London, October 1-3

London was a nice ending to our travels in Europe. When we got plane tickets for this part of the trip, we decided to fly home from London for maximum flexibility -- we weren't sure where we'd end up (certainly we hadn't imagined it would be the Black Forest!), and London is convenient from most anywhere in Europe. We hadn't planned necessarily to spend any time in London, but we're glad we did.

We had plenty to keep us busy for two full days:
  • Enjoyment of typical London weather, varying from gray to drizzly to full-out rain. We didn't see the sun once.

  • Several good museums; the British Museum and Natural History Museum were particular standouts.

  • Westminster Abbey, most impressive being secular aspects such as the tombs of numerous British luminaries over the centuries. (Emily wants to mention that she wasn't as impressed as the rest of us -- she was most interested in the "Coffee Corner Cafe" tucked away in the cloister gardens.)

  • Excellent theater. We got last-minute tickets to Wicked, a musical that appealed to the entire family.

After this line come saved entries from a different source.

-- ==== Sys2Proof/Laws/Tree.lean ====
section
/-!
SUPPORT. Laws of the tree BUILD leaves: its leaves, its merges, its root, and that it is well formed (R31).
-/

namespace Sys2Proof.Machine

theorem ofNat_toNat_byte (s : Byte) : BitVec.ofNat 8 s.toNat = s := by simp

theorem nodeAt_leafTable_low (ft : SymTable Word64) {i : Nat} (h : i < 256) :
    nodeAt (leafTable ft) i = leafSlot ft (BitVec.ofNat 8 i) := by
  have h1 : i < (allSymbols.map (leafSlot ft)).length := by
    rw [List.length_map, allSymbols_length]; exact h
  have h2 : (leafTable ft)[i]? =
      (allSymbols.map (leafSlot ft) ++ List.replicate 255 freeNode)[i]? := by
    simp only [leafTable, Vector.getElem?_mk, List.getElem?_toArray]
  unfold nodeAt
  rw [h2, List.getElem?_append_left h1, List.getElem?_map]
  simp only [allSymbols, List.getElem?_map, List.getElem?_range h, Option.map_some, Option.getD_some]

theorem nodeAt_leafTable_high (ft : SymTable Word64) {i : Nat} (h : 256 ≤ i) :
    nodeAt (leafTable ft) i = freeNode := by
  have h1 : (allSymbols.map (leafSlot ft)).length ≤ i := by
    rw [List.length_map, allSymbols_length]; exact h
  have h2 : (leafTable ft)[i]? =
      (allSymbols.map (leafSlot ft) ++ List.replicate 255 freeNode)[i]? := by
    simp only [leafTable, Vector.getElem?_mk, List.getElem?_toArray]
  unfold nodeAt
  rw [h2, List.getElem?_append_right h1, List.getElem?_replicate]
  split <;> rfl

theorem mem_presentSymbols (ft : SymTable Word64) (s : Byte) :
    s ∈ presentSymbols ft ↔ tableGet ft s ≠ 0 := by
  unfold presentSymbols
  rw [List.mem_filter]
  simp [mem_allSymbols]

theorem presentSymbols_ascending (ft : SymTable Word64) :
    (presentSymbols ft).Pairwise fun s u => s.toNat < u.toNat :=
  allSymbols_ascending.filter _

theorem presentSymbols_nodup (ft : SymTable Word64) : (presentSymbols ft).Nodup :=
  allSymbols_nodup.filter _

theorem presentSymbols_length_le (ft : SymTable Word64) : (presentSymbols ft).length ≤ 256 := by
  have := List.length_filter_le (fun s => decide (tableGet ft s ≠ 0)) allSymbols
  rwa [allSymbols_length] at this

theorem mem_initialLive (ft : SymTable Word64) (i : Nat) :
    i ∈ initialLive ft ↔ i < 256 ∧ tableGet ft (BitVec.ofNat 8 i) ≠ 0 := by
  unfold initialLive
  rw [List.mem_map]
  constructor
  · rintro ⟨s, hs, rfl⟩
    exact ⟨s.isLt, by rw [ofNat_toNat_byte]; exact (mem_presentSymbols ft s).mp hs⟩
  · rintro ⟨h1, h2⟩
    refine ⟨BitVec.ofNat 8 i, (mem_presentSymbols ft _).mpr h2, ?_⟩
    rw [BitVec.toNat_ofNat]; exact Nat.mod_eq_of_lt h1

theorem initialLive_nodup (ft : SymTable Word64) : (initialLive ft).Nodup :=
  (presentSymbols_nodup ft).map fun _ _ e => BitVec.eq_of_toNat_eq e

  • A visit to the Prime Meridian at the Greenwich Conservatory. See our GPS reading in photo 5 -- pretty cool, eh?

  • Good Indian food, which we've been craving the entire trip.

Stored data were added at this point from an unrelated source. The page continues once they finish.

-- ==== Sys2Proof/Laws/Sequences.lean ====
section
/-!
SUPPORT. COMPRESS and DECOMPRESS: the stages as commands issued one after another, all that each can do, the length
of the stream, dependence on the input alone, frames.
-/

namespace Sys2Proof.Machine

/-- Issuing a body: nothing while `ERR = 1`, else the body, completed. -/
def issued (f : Arch → Arch) (a : Arch) : Arch := if a.err then a else complete (f a)

/-- A command other than CLEAR issues its body. -/
theorem exec_issued {i : Instr} (hi : i ≠ .clear) (s : State) : ∃ t, exec i s = .next t ∧ t.toArch =
    issued (bodyOf i) s.toArch := by
  by_cases h : s.err = true
  · exact ⟨s, exec_of_err h hi, by simp [issued, h]⟩
  · have h' : s.err = false := by simpa using h
    exact ⟨_, exec_of_ok_ne h' hi, by simp [issued, h']⟩

/-- A body that ends the same whether `DONE` was set before or not. -/
def doneBlind (f : Arch → Arch) : Prop := ∀ a : Arch, a.err = false → complete (f (complete a)) =
    complete (f a)

theorem issued_complete {f : Arch → Arch} (hf : doneBlind f) {a : Arch} (h : a.err = false) :
    issued f (complete a) = complete (f a) := by
  unfold issued; rw [complete_err, h]; exact hf a h

theorem issued_of_err {f : Arch → Arch} {a : Arch} (h : a.err = true) : issued f a = a := by simp [issued, h]

/-- A run of stages leaves what the stages leave when issued one after another (R143). -/
theorem complete_runStages {fs : List (Arch → Arch)} (hfs : ∀ f ∈ fs, doneBlind f) {a : Arch} (h :
    a.err = false) :
    complete (runStages fs a) = fs.foldl (fun b f => issued f b) (complete a) := by
  induction fs generalizing a with
  | nil => rfl
  | cons f fs ih =>
    rw [List.foldl_cons, issued_complete (hfs f (by simp)) h]
    by_cases he : (f a).err = true
    · rw [runStages_of_err he]
      have : ∀ (gs : List (Arch → Arch)) (b : Arch), b.err = true → gs.foldl (fun b f => issued f b) b = b := by
        intro gs
        induction gs with
        | nil => intro b _; rfl
        | cons g gs ih => intro b hb; rw [List.foldl_cons, issued_of_err hb, ih b hb]
      rw [this _ _ (by rw [complete_err]; exact he)]
    · have he' : (f a).err = false := by simpa using he
      rw [runStages_of_ok he', ih (fun g hg => hfs g (by simp [hg])) he']

theorem complete_of_eq {a b : Arch} (h : a.err = false) (hb : b.err = false) (e : withStatus a 1 =
    withStatus b 1) : complete a = complete b := by
  rw [complete_eq h, complete_eq hb, e]

theorem err_withStatus (a : Arch) : (withStatus a 1).err = false := by
  have : (withStatus a 1).status = 1 := rfl
  unfold Arch.err; rw [this]; decide

theorem blind_count : doneBlind stageCount := by
  intro a h
  rw [complete_eq h]
  by_cases g : a.ibufCap.toNat < a.ilen.toNat
  · rw [stageCount_of_gt g, stageCount_of_gt (a := withStatus a 1) g]; rfl
  · rw [stageCount_of_le (a := a) (by omega), stageCount_of_le (a := withStatus a 1) (by show a.ilen.toNat ≤ a.ibufCap.toNat; omega)]
    exact complete_of_eq (err_withStatus a) h rfl

theorem blind_build : doneBlind stageBuild := by
  intro a h
  rw [complete_eq h]
  exact complete_of_eq (err_withStatus a) h rfl

theorem blind_codes : doneBlind stageCodes := by
  intro a h
  rw [complete_eq h]
  exact complete_of_eq (err_withStatus a) h rfl

theorem blind_pack : doneBlind stagePack := by
  intro a h
  rw [complete_eq h]
  rcases stagePack_cases a with ⟨g1, e⟩ | ⟨g1, i, g2, e⟩ | ⟨g1, g2, g3, e⟩ | ⟨g1, g2, g3, e⟩
  · rw [e, stagePack_of_gt (a := withStatus a 1) g1]; rfl
  · rw [e, stagePack_of_uncoded (a := withStatus a 1) g1 g2]; rfl
  · rw [e, stagePack_of_full (a := withStatus a 1) g1 g2 g3]; rfl
  · rw [e, stagePack_of_ok (a := withStatus a 1) g1 g2 g3]
    exact complete_of_eq (err_withStatus a) h rfl

theorem blind_serialize : doneBlind stageSerialize := by
  intro a h
  rw [complete_eq h]
  by_cases g : a.obufCap.toNat < a.blobSize
  · rw [stageSerialize_of_gt g, stageSerialize_of_gt (a := withStatus a 1) g]; rfl
  · rw [stageSerialize_of_le (a := a) (by omega), stageSerialize_of_le (a := withStatus a 1) (by show a.blobSize ≤ a.obufCap.toNat; omega)]
    exact complete_of_eq (err_withStatus a) h rfl

theorem blind_deserialize : doneBlind stageDeserialize := by
  intro a h
  rw [complete_eq h]
  rcases stageDeserialize_cases a with ⟨g1, e⟩ | ⟨g1, c, g2, e⟩ | ⟨g1, m, g2, g3, e⟩ | ⟨g1, m, g2, g3, e⟩
  · rw [e, stageDeserialize_of_gt (a := withStatus a 1) g1]; rfl
  · rw [e, stageDeserialize_of_rejected (a := withStatus a 1) g1 g2]; rfl
  · rw [e, stageDeserialize_of_full (a := withStatus a 1) g1 g2 g3]; rfl
  · rw [e, stageDeserialize_of_ok (a := withStatus a 1) g1 g2 g3]
    exact complete_of_eq (err_withStatus a) h rfl

theorem blind_decode : doneBlind stageDecode := by
  intro a h
  rw [complete_eq h]
  have hr : decodeResult (withStatus a 1) = decodeResult a := rfl
  rcases stageDecode_cases a with ⟨o, e1, l1, -, s1⟩ | ⟨k, n, e1, -, s1⟩ <;>
  rcases stageDecode_cases (withStatus a 1) with ⟨o', e2, l2, -, s2⟩ | ⟨k', n', e2, -, s2⟩
  · rw [hr, e1] at e2
    cases e2
    rw [s1, s2]
    exact complete_of_eq (err_withStatus a) h rfl
  · rw [hr, e1] at e2; cases e2
  · rw [hr, e1] at e2; cases e2
  · rw [hr, e1] at e2
    cases e2
    rw [s1, s2]; rfl

/-- A sequence that starts with CLEAR, as commands issued one after another (R143). -/
theorem seq_eq {fs : List (Arch → Arch)} (f : Arch → Arch) (hfs : ∀ g ∈ f :: fs, doneBlind g) (a :
    Arch) :
    complete (runStages (stageClear :: f :: fs) a) = (f :: fs).foldl (fun b f => issued f b) (stageClear
      a) := by
  rw [runStages_of_ok stageClear_err, complete_runStages hfs stageClear_err, List.foldl_cons, List.foldl_cons,
    issued_complete (hfs f (by simp)) stageClear_err]
  congr 1
  simp [issued]

/-- The state COMPRESS has reached before PACK, when the input fits (R141). -/
def codedOf (a : Arch) : Arch := stageCodes (stageBuild (stageCount (stageClear a)))

theorem stageCount_clear (h : a.ilen.toNat ≤ a.ibufCap.toNat) : stageCount (stageClear a) =
    { stageClear a with ft := tally a.input emptyTable, ocnt := a.ilen } := stageCount_of_le (a := stageClear a) h

/-- The state before PACK, field by field. -/
theorem codedOf_eq (h : a.ilen.toNat ≤ a.ibufCap.toNat) : codedOf a = { stageClear a with
    ft := tally a.input emptyTable, ocnt := a.ilen,
    node := (mergeAll (tally a.input emptyTable)).1
    root := rootOf (mergeAll (tally a.input emptyTable)).2
    nleaf := BitVec.ofNat 9 (initialLive (tally a.input emptyTable)).length
    clen := (deriveCodes (mergeAll (tally a.input emptyTable)).1 (rootOf (mergeAll (tally a.input emptyTable)).2)).clen
    code := (deriveCodes (mergeAll (tally a.input emptyTable)).1 (rootOf (mergeAll (tally a.input emptyTable)).2)).code } := by
  unfold codedOf; rw [stageCount_clear h]; rfl

theorem input_lt (a : Arch) : a.input.length < 2 ^ 64 := by simpa using a.ilen.isLt

/-- The tallied counts sum to the length (R78). -/
theorem tallied_sum (a : Arch) : tableSum (tally a.input emptyTable) = a.ilen.toNat := by
  rw [tableSum_tally (input_lt a), input_length]

/-- The tree of the input's counts is well formed (R31). -/
theorem tallied_tree (a : Arch) : TreeWf (mergeAll (tally a.input emptyTable)).1 (rootOf (mergeAll
    (tally a.input emptyTable)).2)
   (BitVec.ofNat 9 (initialLive (tally a.input emptyTable)).length) := by
  rw [initialLive_length]
  exact treeWf_mergeAll _ (by rw [tallied_sum]; exact a.ilen.isLt)

theorem codedOf_tree (h : a.ilen.toNat ≤ a.ibufCap.toNat) : (stageBuild (stageCount (stageClear
    a))).TreeOk := by
  rw [stageCount_clear h]
  exact tallied_tree a

/-- The symbols with a count are those of the input (R78). -/
theorem mem_input_iff (a : Arch) (b : Byte) : b ∈ a.input ↔ tableGet (tally a.input emptyTable) b ≠
    0 := by
  have := tally_toNat (input_lt a) b
  rw [← List.count_pos_iff, ← this]
  constructor
  · intro hp he; rw [he] at hp; simp at hp
  · intro hne; exact Nat.pos_of_ne_zero fun e => hne (BitVec.eq_of_toNat_eq e)

/-- Every symbol of the input has a code (R144). -/
theorem codedOf_codes (h : a.ilen.toNat ≤ a.ibufCap.toNat) : ∀ b ∈ a.input, tableGet (codedOf
    a).clen b ≠ 0 := by
  intro b hb
  unfold codedOf
  rw [stageCodes_clen_ne_zero (codedOf_tree h), stageCount_clear h]
  exact (leaf_iff_present _ b).mpr ((mem_input_iff a b).mp hb)

theorem codedOf_ilen (h : a.ilen.toNat ≤ a.ibufCap.toNat) : (codedOf a).ilen = a.ilen := by rw [codedOf_eq h]; rfl

theorem codedOf_ibufCap (h : a.ilen.toNat ≤ a.ibufCap.toNat) : (codedOf a).ibufCap = a.ibufCap := by rw [codedOf_eq h]; rfl

theorem codedOf_pbufCap (h : a.ilen.toNat ≤ a.ibufCap.toNat) : (codedOf a).pbufCap = a.pbufCap := by rw [codedOf_eq h]; rfl

theorem codedOf_input (h : a.ilen.toNat ≤ a.ibufCap.toNat) : (codedOf a).input = a.input := by rw [codedOf_eq h]; rfl

theorem codedOf_err (h : a.ilen.toNat ≤ a.ibufCap.toNat) : (codedOf a).err = false := by
  rw [codedOf_eq h]; exact stageClear_err (a := a)

theorem codedOf_uncoded (h : a.ilen.toNat ≤ a.ibufCap.toNat) : firstUncoded (codedOf a).clen
    (codedOf a).input = none := by
  rw [firstUncoded_eq_none, codedOf_input h]; exact codedOf_codes h

/-- The packed state of COMPRESS when the payload fits. -/
def packedOf (a : Arch) : Arch := { codedOf a with
  pbuf := Memory.write (codedOf a).pbuf 0 (packBits (ceil8 (codedOf a).bitStream.length) (codedOf a).bitStream)
  plen := BitVec.ofNat 64 (ceil8 (codedOf a).bitStream.length)
  nbits := BitVec.ofNat 64 (codedOf a).bitStream.length }

/-- All that COMPRESS can do (R141, R144). -/
theorem compress_cases (a : Arch) :
    (a.ibufCap.toNat < a.ilen.toNat ∧ runStages compressStages a = raiseError .count .capacity
      a.ilen.toNat (stageClear a)) ∨
    (a.ilen.toNat ≤ a.ibufCap.toNat ∧ a.pbufCap.toNat < ceil8 (codedOf a).bitStream.length ∧
      runStages compressStages a = raiseError .pack .capacity (ceil8 (codedOf a).bitStream.length)
        (codedOf a)) ∨
    (a.ilen.toNat ≤ a.ibufCap.toNat ∧ ceil8 (codedOf a).bitStream.length ≤ a.pbufCap.toNat ∧
      a.obufCap.toNat < (packedOf a).blobSize ∧
      runStages compressStages a = raiseError .serialize .capacity (packedOf a).blobSize (packedOf a)) ∨
    (a.ilen.toNat ≤ a.ibufCap.toNat ∧ ceil8 (codedOf a).bitStream.length ≤ a.pbufCap.toNat ∧
      (packedOf a).blobSize ≤ a.obufCap.toNat ∧
      runStages compressStages a = { packedOf a with
        obuf := Memory.write (packedOf a).obuf 0 (packedOf a).blob, olen := BitVec.ofNat 64 (packedOf
          a).blobSize }) := by
  unfold compressStages
  rw [runStages_of_ok stageClear_err]
  by_cases h : a.ibufCap.toNat < a.ilen.toNat
  · left
    refine ⟨h, ?_⟩
    have e : stageCount (stageClear a) = raiseError .count .capacity a.ilen.toNat (stageClear a) := stageCount_of_gt (a := stageClear a) h
    rw [runStages_of_err (by rw [e]; exact raiseError_err _ _ _ _), e]
  · right
    have h' : a.ilen.toNat ≤ a.ibufCap.toNat := by omega
    have e1 : (stageCount (stageClear a)).err = false := by rw [stageCount_clear h']; exact stageClear_err (a := a)
    have e2 : (stageBuild (stageCount (stageClear a))).err = false := e1
    have e3 : (stageCodes (stageBuild (stageCount (stageClear a)))).err = false := codedOf_err h'
    rw [runStages_of_ok e1, runStages_of_ok e2, runStages_of_ok e3]
    change _ ∧ _ ∧ runStages [stagePack, stageSerialize] (codedOf a) = _ ∨ _ ∧ _ ∧ _ ∧ runStages [stagePack, stageSerialize] (codedOf a) = _ ∨ _ ∧ _ ∧ _ ∧ runStages [stagePack, stageSerialize] (codedOf a) = _
    have hl : (codedOf a).ilen.toNat ≤ (codedOf a).ibufCap.toNat := by rw [codedOf_ilen h', codedOf_ibufCap h']; exact h'
    by_cases hp : a.pbufCap.toNat < ceil8 (codedOf a).bitStream.length
    · left
      have e := stagePack_of_full hl (codedOf_uncoded h') (by rw [codedOf_pbufCap h']; exact hp)
      refine ⟨h', hp, ?_⟩
      rw [runStages_of_err (by rw [e]; exact raiseError_err _ _ _ _), e]
    · right
      have e : stagePack (codedOf a) = packedOf a := stagePack_of_ok hl (codedOf_uncoded h') (by rw [codedOf_pbufCap h']; omega)
      have ee : (packedOf a).err = false := e3
      have ec : (packedOf a).obufCap = a.obufCap := by unfold packedOf; rw [codedOf_eq h']; rfl
      rw [runStages_of_ok (by rw [e]; exact ee), e]
      by_cases hb : a.obufCap.toNat < (packedOf a).blobSize
      · left
        have e' := stageSerialize_of_gt (a := packedOf a) (by rw [ec]; exact hb)
        refine ⟨h', by omega, hb, ?_⟩
        rw [runStages_of_err (by rw [e']; exact raiseError_err _ _ _ _), e']
      · right
        have e' := stageSerialize_of_le (a := packedOf a) (by rw [ec]; omega)
        refine ⟨h', by omega, by omega, ?_⟩
        rw [runStages_of_ok (by rw [e']; exact ee), e']; rfl

/-- A sum over a sequence, gathered by symbol. -/
theorem sum_map_eq_counts (l : List Byte) (f : Byte → Nat) : (l.map f).sum = (allSymbols.map fun b
    => l.count b * f b).sum := by
  induction l with
  | nil => simp
  | cons x l ih =>
    have e : (allSymbols.map fun b => (x :: l).count b * f b) = allSymbols.map fun b => l.count b * f b + f x * (if x == b then 1 else 0) := by
      apply List.map_congr_left
      intro b _
      rw [List.count_cons]
      by_cases hb : x = b
      · subst hb; simp; ring
      · simp [hb]
    rw [e, List.sum_map_add, List.sum_map_mul_left, sum_indicator, count_allSymbols, List.map_cons, List.sum_cons, ih]
    omega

  • Great disappointment at the Buckingham Palace changing of the guard. Even on a rainy October Tuesday it was packed with tourists -- we thought we might get crushed against the palace fence or injured by wayward video cameras. On top of that, the band was distinctly unimpressive, and the guards seemed to be chit-chatting as they shuffled around. (Edward: What'd the lady serve ya for supper last night? James: Steak and kidney pie, again.)
One feature of visiting London we hadn't anticipated was the kid's familiarity with many landmarks of the city. They've read numerous books set in London, varying from Paddington Bear when they were young, to the Bartimaeus Trilogy more recently, and of course Harry Potter. It was a lot of fun for them just to walk around seeing the places they'd read so much about.

Another feature we hadn't anticipated was how convenient it is to travel somewhere where people speak English (or at least some version of it). Traveling long-term seems to accentuate day-to-day tribulations such as lack of communication. Often it's part of the fun, but we didn't mind a few days where we could communicate with relative ease.

The previous travelog hinted at ultimate success in finding a London hotel. After much searching we happened upon a large British budget hotel chain called Premier Inns. Our particular branch was located right in County Hall, the illuminated riverside building next to the giant ferris wheel (the London Eye) in photo 2, directly across the Thames river from Big Ben and the Parliament Building (photo 3). Even though it's a low-brow place, it's ranked #32 of over 1000 London hotels on the tripadvisor hotel review site, and we concur -- the location is superb, our room was gigantic, and service was surprisingly good. We recommend it to anyone making a cost-conscious visit to London.

Shortly after posting this travelog we'll be winging our way home for a month's hiatus from travel -- attending school and attempting to do some work. As Emily famously said when we arrived in Morocco: Get ready for culture shock.